The Russian shareholders have accused BP of preventing TNK-BP's expansion
abroad and demanded Dudley's resignation. The British giant has rejected all the
accusations and demands.
Kommersant said Dudley could also be forced to leave Russia paving the way
for the Russian partners taking control of the company.
Some analysts have suggested the TNK-BP dispute is over ownership. The ban on
selling stakes in the firm expired in 2008. State energy companies Gazprom and
Rosneft have been reported to be seeking a stake in TNK-BP.
The paper said citing sources close to TNK-BP shareholders that an
inter-government commission, comprising Russian migration officials and members
of a foreign workforce service, failed to set a quota for the oil venture's
foreign employees in late June over a "lack of agreement" inside the company.
The commission approved a tentative quota of 71 foreign specialists and will
set the final figure after TNK-BP provides "a consolidated opinion" on the
issue, Yevgeny Chernetsov, deputy head of the Moscow government's committee
engaged in the decision making, said as quoted by the paper.

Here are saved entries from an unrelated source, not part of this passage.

-- ==== Sys2Proof/Machine/Source.lean ====
section
/-!
DEFINITION. The source state (04_world_model.md R95, R96, R107, R112, R124 to R127): the application of records, and what a seal does to streams, agents and the ego state.
-/
namespace Sys2Proof.Machine
open Sys2Proof

/-! Records applied to a stream (R107) -/

/-- R107: the squared distance of a point from the reference position. -/
def refDist (ref p : Pt) : F64 := ptNorm2 (ptSub p ref)

/-- The centre of a source tile. -/
def srcCentre (cell : F64) (tx ty : Int) : Pt :=
  let w := f64Mul (f64OfInt 64) cell
  let at' (i : Int) : F64 := f64Mul (f64Add (f64OfInt i) f64Half) w
  (at' tx, at' ty)

/-- The element that lies farthest under a distance; ties go to the one that comes first. -/
def farthest {α : Type} (dist : α → F64) : List α → Option α
  | [] => none
  | x :: xs => match farthest dist xs with | some y => if f64Lt (dist x) (dist y) then some y else some x | none => some x

/-- Puts a tile in place of the one of its key, the farthest evicted first from a full store; the count of evictions. -/
def Stream.putTile (x : Stream) (cell : F64) (ref : Pt) (t : SrcTile) : Stream × Nat :=
  let x := { x with lostKeys := x.lostKeys.filter (· != LostKey.tile t.tx t.ty) }
  if x.tiles.any (fun u => u.tx == t.tx && u.ty == t.ty) then
    ({ x with tiles := x.tiles.map (fun u => if u.tx == t.tx && u.ty == t.ty then t else u) }, 0)
  else if x.tiles.length < 1024 then ({ x with tiles := x.tiles ++ [t] }, 0)
  else
    let order := x.tiles.mergeSort (fun a b => decide (a.ty < b.ty) || (decide (a.ty = b.ty) && decide (a.tx ≤ b.tx)))
    match farthest (fun u : SrcTile => refDist ref (srcCentre cell u.tx u.ty)) order with
    | some v => ({ x with tiles := x.tiles.filter (fun u => !(u.tx == v.tx && u.ty == v.ty)) ++ [t] }, 1)
    | none => (x, 0)

/-- Puts a segment in place of the one of its ID, the farthest evicted first from a full store. -/
def Stream.putSegment (x : Stream) (ref : Pt) (r : RouteSeg) : Stream × Nat :=
  if x.segments.any (fun u => u.id == r.id) then ({ x with segments := x.segments.map (fun u => if u.id == r.id then r else u) }, 0)
  else if x.segments.length < 512 then ({ x with segments := x.segments ++ [r] }, 0)
  else
    let order := x.segments.mergeSort (fun a b => decide (a.id ≤ b.id))
    match farthest (fun u : RouteSeg => refDist ref (u.x, u.y)) order with
    | some v => ({ x with segments := x.segments.filter (fun u => u.id != v.id) ++ [r] }, 1)
    | none => (x, 0)

/-- R107: one record applied to a stream, with the number of evictions. -/
def Stream.apply (x : Stream) (cell : F64) (ref : Pt) (r : UpdRec) : Stream × Nat :=
  match r with
  | .rasterTile t => x.putTile cell ref t
  | .tileDrop tx ty => ({ x with tiles := x.tiles.filter (fun u => !(u.tx == tx && u.ty == ty)), lostKeys := x.lostKeys.filter (· != LostKey.tile tx ty) }, 0)
  | .agent a => ({ x with agents := if x.agents.any (fun u => u.id == a.id) then x.agents.map (fun u => if u.id == a.id then a else u) else x.agents ++ [a] }, 0)
  | .agentRemove id => ({ x with agents := x.agents.filter (fun u => u.id != id) }, 0)
  | .segment g => x.putSegment ref g
  | .routeClear => ({ x with segments := [] }, 0)
  | .ego e => ({ x with ego := match x.ego with | some o => if o.time ≤ e.time then some e else some o | none => some e }, 0)
  | .packetEnd _ _ _ => (x, 0)

/-- A record that is an update, as opposed to PACKET_END. -/
def UpdRec.isUpdate : UpdRec → Bool
  | .packetEnd _ _ _ => false
  | _ => true

/-- All records of a packet applied, in the order they were written (R102); the newest SENSOR_TIME of a stream (R125) is that of any record, PACKET_END among them (log entry 35). -/
def Stream.applyAll (x : Stream) (cell : F64) (ref : Pt) (rs : List (Nat × Nat × Nat × UpdRec)) : Stream × Nat :=
  rs.foldl (fun (x, n) r =>
    let (y, m) := x.apply cell ref r.2.2.2
    ({ y with newest := some (match y.newest with | some t => max t r.2.2.1 | none => r.2.2.1) }, n + m)) (x, 0)

/-- The source cell size of a stream, in FP64. -/
def State.srcCell (s : State) (n : Nat) : F64 := f64OfF32 (s.cfgF (0x3100 + n) 0x0A)

/-- R107: the reference position. -/
def World.ref (w : World) : Pt := (w.refX, w.refY)

/-- R124: the status with which a packet is discarded at its seal: the first cause met, the map-frame test at each header's last word among them. -/
def HeldPacket.discard (p : HeldPacket) (kind : Nat) (test : Option Nat) : Option Nat :=
  if kind == 0 then some 0x030B
  else
    let wrong := match test with
      | some f => (p.records.find? (fun r => r.1 != f)).map (fun r => (r.2.1, 0x0304))
      | none => none
    match p.cause, wrong with
    | some (a, x), some (b, y) => if a ≤ b then some x else some y
    | some (_, x), none => some x
    | none, some (_, y) => some y
    | none, none => none

/-- R74, R75: a packet applied for a frame has a target frame earlier than the frame that its stamp gives: that one, or, for an urgent delta, the next. -/
def State.isLate (s : State) (frame : Nat) (p : HeldPacket) : Bool :=
  match p.target with | some f => decide (f < if p.frame == pendingFrame then s.nextNumber else frame) | none => false

/-- R102, R124: a held packet enters the source state, or is discarded; its journal record completes (R410, R413). A late one counts as it is applied (R74). -/
def State.takePacket (s : State) (n frame : Nat) (p : HeldPacket) (test : Option Nat) : State :=
  match p.discard (s.cfg (0x3100 + n) 1) test with
  | some status =>
    let s := (s.modStream n (fun x => { x with discarded := true })).count (0x3180 + n) 2 1
    let s := if status == 0x0302 then s.disturb frame else s
    (s.setOutcome p.journal status 0).completeRecord p.journal
  | none =>
    let (x, evicted) := (s.stream n).applyAll (s.srcCell n) s.world.ref p.records
    let s := s.modStream n (fun _ => { x with applied := true })
    let s := (s.count (0x3180 + n) 1 1).count (0x3180 + n) 3 (p.records.filter (fun r => r.2.2.2.isUpdate)).length
    let s := if evicted == 0 then s else s.count (0x3180 + n) 6 evicted
    let s := if s.isLate frame p then (s.count 0x2021 2 1).raiseFor frame 0x0386 n (s.openArg2 0x0386) else s
    (s.setOutcome p.journal 0 0).completeRecord p.journal

/-- The packets of a stream that belong to frames up to N are taken, in acceptance order. -/
def State.takeStream (s : State) (frame n : Nat) (test : Option Nat) : State :=
  let mine := (s.stream n).held.filter (fun p => decide (p.frame ≤ frame))
  let s := s.modStream n (fun x => { x with held := x.held.filter (fun p => !decide (p.frame ≤ frame)) })
  mine.foldl (fun s p => s.takePacket n frame p test) s

/-! The ego state (R95, R96) -/

/-- R96: the record with the latest SENSOR_TIME among all that have been applied, whichever stream was of kind EGO_STATE then; of two with equal times the one of stream n counts. -/
def State.latestEgo (s : State) (n : Nat) : Option EgoState :=
  s.world.streams.foldl (fun a x => match a, x.ego with
    | some o, some e => if o.time < e.time then some e else some o
    | none, e => e
    | o, none => o) (s.stream n).ego

/-- The stream of kind EGO_STATE. -/
def State.egoStream (s : State) : Option Nat := (List.range 128).find? (fun n => s.cfg (0x3100 + n) 1 == 5)

/-- R96: the sealed ego state propagated to an instant, position and heading in FP64. -/
def EgoState.propagate (e : EgoState) (upto : Nat) : StartState :=
  let dt := f64Seconds ((upto : Int) - (e.time : Int))
  let v := f64OfF32 e.speed
  let a := f64OfF32 e.accel
  let k := f64OfF32 e.curvature
  let v1 := f64Add v (f64Mul a dt)
  let stops := f64Lt v1 f64Zero
  let d := if stops then f64Div (f64Mul v v) (f64Mul (f64OfInt 2) (f64Abs a)) else f64Mul (f64Add v (f64Mul (f64Mul f64Half a) dt)) dt
  let h := f64OfF32 e.heading
  let h1 := f64Add h (f64Mul k d)
  let straight := f64Lt (f64Abs k) (f64OfRatio 1 1000000000)
  let (dx, dy) : F64 × F64 :=
    if straight then (f64Mul d (f64Cos h), f64Mul d (f64Sin h))
    else (f64Div (f64Sub (f64Sin h1) (f64Sin h)) k, f64Div (f64Sub (f64Cos h) (f64Cos h1)) k)
  { x := f64Add e.x dx, y := f64Add e.y dy, heading := h1, speed := if stops then f32Zero else f32OfF64 v1, accel := if stops then f32Zero else e.accel, curvature := e.curvature,
    art1 := e.art1, art2 := e.art2 }

/-- R95: a new map frame clears every stored source tile and every agent, and the reference position goes to the origin (R107). -/
def State.newMapFrame (s : State) (f : Nat) : State :=
  if f == s.world.mapFrame then s
  else { s with world := { s.world with mapFrame := f, refX := f64Zero, refY := f64Zero, streams := s.world.streams.map (fun x => { x with tiles := [], agents := [] }) } }

/-! The seal's work on the source state -/

/-- R112: agents whose hold time has passed at an instant are removed and counted. -/
def State.expireAgents (s : State) (now : Nat) : State :=
  (List.range 128).foldl (fun s n =>
    if s.cfg (0x3100 + n) 1 != 2 then s
    else
      let old (a : Agent) : Bool := decide (a.time + s.cfg (0x3100 + n) 0x0E < now)
      let gone := ((s.stream n).agents.filter old).length
      if gone == 0 then s
      else (s.modStream n (fun x => { x with agents := x.agents.filter (fun a => !old a) })).count (0x3180 + n) 5 gone) s

/-- R125: stream n is stale for the frame sealing at an instant. -/
def State.staleStream (s : State) (n now : Nat) : Bool :=
  let x := s.stream n
  let kind := s.cfg (0x3100 + n) 1
  let old := match x.newest with | some t => decide (t + s.cfg (0x3100 + n) 8 < now) | none => true
  kind != 0 && (x.discarded || (kind != 6 && !x.applied && old))

/-- R100, R127: the layers a stream contributes to. -/
def State.layersOf (s : State) (n : Nat) : List Nat :=
  match s.cfg (0x3100 + n) 1 with
  | 2 => (List.range 16).filter (fun l => s.cfg (0x3210 + l) 3 != 0)
  | 5 => List.range 16
  | 0 => []
  | _ => [s.cfg (0x3100 + n) 5]

/-- R341: a stream that lost source state keeps its layers stale. -/
def State.lossStale (s : State) (n now : Nat) : Bool :=
  let x := s.stream n
  if s.cfg (0x3100 + n) 1 == 6 then !x.lostKeys.isEmpty else decide (now < x.lostUntil)

/-- R125: a stream is found stale for a frame, or fresh, once its packets have been taken. -/
def Stream.judged (x : Stream) (stale : Bool) : Stream :=
  { x with applied := false, discarded := false, stale := stale, runBefore := x.staleRun, staleRun := if stale then x.staleRun + 1 else 0 }

/-- R125: a stale stream is counted and reported. -/
def State.reportStale (s : State) (frame n : Nat) : State := (s.count (0x3180 + n) 4 1).raiseFor frame 0x0306 n (s.openArg2 0x0306)

/-- R125: the streams stale for the frame in hand, as the bits of StaleStreams. -/
def State.staleMask (s : State) : Nat := natSum (((List.range 128).filter (fun n => (s.stream n).stale)).map (2 ^ ·))

/-- R127, R341: STALE_LAYERS of the frame sealing at an instant, by the staleness its streams have been found to have. -/
def State.staleLayers (s : State) (now : Nat) : Nat :=
  let hit (n : Nat) : Bool := (s.cfgB (0x3100 + n) 6 && decide (s.cfg (0x3100 + n) 9 < (s.stream n).staleRun)) || s.lossStale n now
  natSum ((((List.range 128).filter (fun n => s.cfg (0x3100 + n) 1 != 0 && hit n)).flatMap s.layersOf).eraseDups.map (2 ^ ·))

/-- R87, R126: the objects that show a frame's stale streams. -/
def State.showStale (s : State) : State := (s.setObj 0x3300 1 (s.staleMask % 2 ^ 64)).setObj 0x3300 2 (s.staleMask / 2 ^ 64)

/-- R127: the frame has stale layers. -/
def State.reportLayers (s : State) (frame bits : Nat) : State := if bits == 0 then s else (s.count 0x3301 5 1).raiseOpen frame 0x0307

/-- R125 to R127: staleness of every stream at a seal: the bits of StaleStreams, and STALE_LAYERS. -/
def State.sealStale (s : State) (frame now : Nat) : Nat × State :=
  let s := (List.range 128).foldl (fun s n =>
    let stale := s.staleStream n now
    let t := s.modStream n (fun x => x.judged stale)
    if stale then t.reportStale frame n else t) s
  let bits := s.staleLayers now
  let s := s.showStale.reportLayers frame bits
  let meets := (bits &&& s.cfg 0x5010 0x12) != 0
  (bits, if meets then s.setCause 7 else s.clearCause 7)

/-- R125, R127: a packet of a frame is discarded after its seal at an instant, an urgent one (R95): its stream is stale for that frame after all, and with it, if it is required, its
layers. -/
def State.staleAfterSeal (s : State) (frame n now : Nat) : State :=
  if (s.stream n).stale then s
  else
    let before := s.staleLayers now
    let s := ((s.modStream n (fun x => { x with stale := true, staleRun := x.runBefore + 1 })).showStale).reportStale frame n
    let bits := s.staleLayers now
    let s := if before == 0 then s.reportLayers frame bits else s
    if (bits &&& s.cfg 0x5010 0x12) != 0 then s.setCause 7 else s

/-- R107: what takes part in the frame sealing at an instant: aged raster tiles do not. DESIGN CHOICE (log entry 65): a stream's kept state is read under the kind it has now. -/
def State.freeze (s : State) (frame landing now : Nat) (start : StartState) : Inputs :=
  let kind (n : Nat) : Nat := s.cfg (0x3100 + n) 1
  { frame := frame, landing := landing, start := start,
    tiles := (List.range 128).filterMap (fun n =>
      if kind n == 1 || kind n == 4 then some (n, (s.stream n).tiles.filter (fun t => decide (now ≤ t.time + s.cfg (0x3100 + n) 8)))
      else if kind n == 6 then some (n, (s.stream n).tiles) else none),
    agents := (List.range 128).filterMap (fun n => if kind n == 2 then some (n, (s.stream n).agents) else none),
    segments := ((List.range 128).filter (fun n => kind n == 3)).flatMap (fun n => (s.stream n).segments) }

/-- R112: more than 4,096 agents at a seal. -/
def State.overflowAgents (s : State) (frame : Nat) (inp : Inputs) : State :=
  let n := natSum (inp.agents.map (fun p => p.2.length))
  if n ≤ 4096 then s else (s.count 0x3301 4 (n - 4096)).raiseOpen frame 0x0308

end Sys2Proof.Machine
end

German Khan, one of the Russian investors in the oil venture, requested in
April that the quota on foreign staff be reduced to 63. Dudley insisted on 150
employees.
The commission's next meeting will take place next week, Chernetsov said,
according to the daily.
Billionaire Viktor Vekselberg said last week a preliminary shareholder
agreement on a new TNK-BP strategy and management could be reached before July
11.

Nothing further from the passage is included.